By Rebecca Patek
The people who attended my performance of ineter(a)nal f/ear on Wednesday night, January 15th at American Realness should know that what they saw was not my art work or anything that I and my fellow performer, Sam Roeck, might have consented to artistically. We were interrupted and verbally attacked by a fellow artist claiming out loud that I was lying about my personal experience. This violent disruption effectively prevented the work from being seen.
I was performing an autobiographical piece that involves issues of rape and its popular semantic.
That piece is built on quotes by rape victims and by those people closest to them. It is a complex collage of our collective sickness. It is not more disturbing than any reality we all live in.
I am not politically correct; I am political. I have always been interested in how language, in its most banal way, can convey as much violence (and perhaps more) as the most aggressive and vulgar statement. I have always tried to produce intense experience for the public. I employ provocation perhaps, but a provocation that is also in my audience’s hands: I don’t make all of it. I leave a lot out there for you to construct a reflection on how you feel. Perhaps you will be disturbed—and perhaps you will be disturbed by yourself. My work strives for this moral complexity, so that it can function as a trigger for opposite sensations. It is gross and glamorous, arousing and sick. This is an aesthetic in which I strongly believe. It is the core of my practice.
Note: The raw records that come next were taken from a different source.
-- ==== Sys2Proof/Machine/State.lean ====
section
/-! DEFINITION. The state of the block (spec/10_state.md R25, R33, R34), the outcomes of an operation
(R29, spec/60_exceptions.md R130 to R136), and the reasons a step can stop. -/

namespace Sys2Proof.Machine

/-! ### What an operation answers -/

/-- The causes of the single error kind `InvalidFormat`, each with the diagnostics it records
(R130 to R133, R137). -/
inductive Cause where
  /-- cause (a): the length presented (R131) -/
  | wrongLength (len : Nat)
  /-- cause (c): the separator position and the character found there (R132) -/
  | missingSeparator (pos : Fin 36) (char : Nat)
  /-- cause (b): the digit position and the character found there (R133) -/
  | illegalHexDigit (pos : Fin 36) (char : Nat)
  deriving DecidableEq, Repr

/-- What an operation answers.  An error carries no UUID (R29, R97). -/
inductive Answer where
  /-- success with a binary value (PARSE, V4GEN) -/
  | value (u : UUID)
  /-- success with a text (FORMAT, V4GENS) -/
  | text (t : Text)
  /-- `InvalidFormat` (PARSE) -/
  | invalidFormat (c : Cause)
  /-- reserved operation code (V4GEN, V4GENS when HAS_V4GEN = 0) -/
  | badOp
  deriving DecidableEq, Repr

/-- The response record RSP: the `rsp_*` fields of R25, all driven by every response (R29, R77). -/
structure Response where
  /-- `rsp_status`, 3 bits -/
  status : BitVec 3
  /-- `rsp_hi` -/
  hi : Word
  /-- `rsp_lo` -/
  lo : Word
  /-- `rsp_txt[0..35]`, lanes of CHAR_W bits -/
  txt : Text
  /-- `rsp_err_pos`, 6 bits -/
  errPos : BitVec 6
  /-- `rsp_err_char`, CHAR_W bits -/
  errChar : Nat
  /-- `rsp_err_len`, LEN_W bits -/
  errLen : Nat
  deriving DecidableEq, Repr

/-! ### The machine's state -/

/-- What the host drives on the input ports in one cycle of `clk` (R25). -/
structure PortsIn where
  /-- `rst` -/
  rst : Bool
  /-- `req_valid` -/
  reqValid : Bool
  /-- the `req_*` fields -/
  req : Request
  deriving DecidableEq, Repr

/-- The state.  The two tables `HEXVAL` and `HEXCHR` are constants (R20, R34) and are the functions
`hexval` and `hexchr` of Machine/Tables.lean. -/
structure State where
  /-- the build-time parameters; no step writes them (R6, R24).  notes/assumptions/1.md -/
  cfg : Params
  /-- what the host drives in the cycles to come, the next one first; after the last one it presents
  nothing.  The model's own field: notes/assumptions/3.md -/
  inputs : List PortsIn
  /-- the pipeline registers, LATENCY of them, the oldest first: valid bit and data in one, `none` is
  valid bit 0 (R33, R34).  notes/assumptions/4.md -/
  pipe : List (Option Response)
  /-- the response channel as driven in the cycle just done: `none` is `rsp_valid` = 0, where the
  `rsp_*` fields have no value (R34).  notes/assumptions/4.md -/
  rsp : Option Response
  deriving DecidableEq, Repr

/-- `rsp_valid` (R25). -/
def State.rspValid (s : State) : Bool := s.rsp.isSome

/-- The reset state of R34 at given parameters: nothing in flight, `rsp_valid` = 0. -/
def State.resetWith (cfg : Params) : State :=
  { cfg := cfg, inputs := [], pipe := List.replicate cfg.latency none, rsp := none }

/-- The machine right after reset, at the parameter values of R6. -/
def State.reset : State := State.resetWith Params.spec

/-! ### Reasons to stop -/

/-- The one fault. -/
inductive Fault where
  /-- Raised by `step` alone, when `inputs` holds a request whose operands no port could carry (a
  length of more than LEN_W bits, a character of more than CHAR_W bits; R28, U12).  No request that
  hardware can be given raises it.  Safe: notes/assumptions/7.md -/
  | unpresentable (why : IllFormed)
  deriving DecidableEq, Repr

/-- The one refusal. -/
inductive Refusal where
  /-- An operation that has no meaning yet; raised by no arm of `exec`.  Safe. -/
  | notModelled (mnemonic : String)
  deriving DecidableEq, Repr

end Sys2Proof.Machine
end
The piece I was performing at American Realness dealt directly with the sexual violence that runs unchecked in our culture. Ironically, that night, I encountered bullying and harassment from an artist who claims to have a feminist agenda but was actually using the traditional tools of misogyny: arrogance, violence, aggression and muting. The live intrusion was only one thing; this person proceeded in public appearances and through various media outlets to lead a crusade against me, and against a piece she attended for about 10 minutes only. What happened that night was not the critique of a work, it was someone silencing another. This someone has a louder voice than I do. As Andy Horwitz from Culturebot phrases it: It comes from an artist “who exists with the support of major institutions and curators, to violate the art work and physical person of an artist possessed of none of those resources?”
It will be three years this spring since a stranger raped me in my apartment. The detective assigned to the case was driving me in the police car when he said, “Maybe this wouldn’t have happened if that young man had just asked you out on a date or asked you for your number instead.” At the time I nodded in absolute agreement. When I didn’t come to work my boss asked me for a police report as evidence. My mother asked me why I was out late. Why I wasn’t in a cab. Friends asked me how this happened with no gun or no knife?
This is nothing I wanted to speak about outside of my artwork and I hate doing this but I feel like this can be useful in the discussion. A large part of my anger came afterward and sadly from the last insult: You were never raped? You are lying?
I wish she were right.
When we speak about sexual violence in an honest way we are risking further violation, blame, and suspicion. The humor noir I employ doesn’t take any content or seriousness away; I tackle my subject matter with care.
I know that what I have experienced is absurdly common. This violence is in many instances not even named as violence.
It is my right and in my deepest interest to speak about my own experience. Like any artist, I have a license to visit those dark areas. By going there, by digging this hole, I happen to extract some ugly matter.
About the Author:
Rebecca Patek is a New York-based choreographer and performance artist who creates work that synthesizes dance, theater and comedy.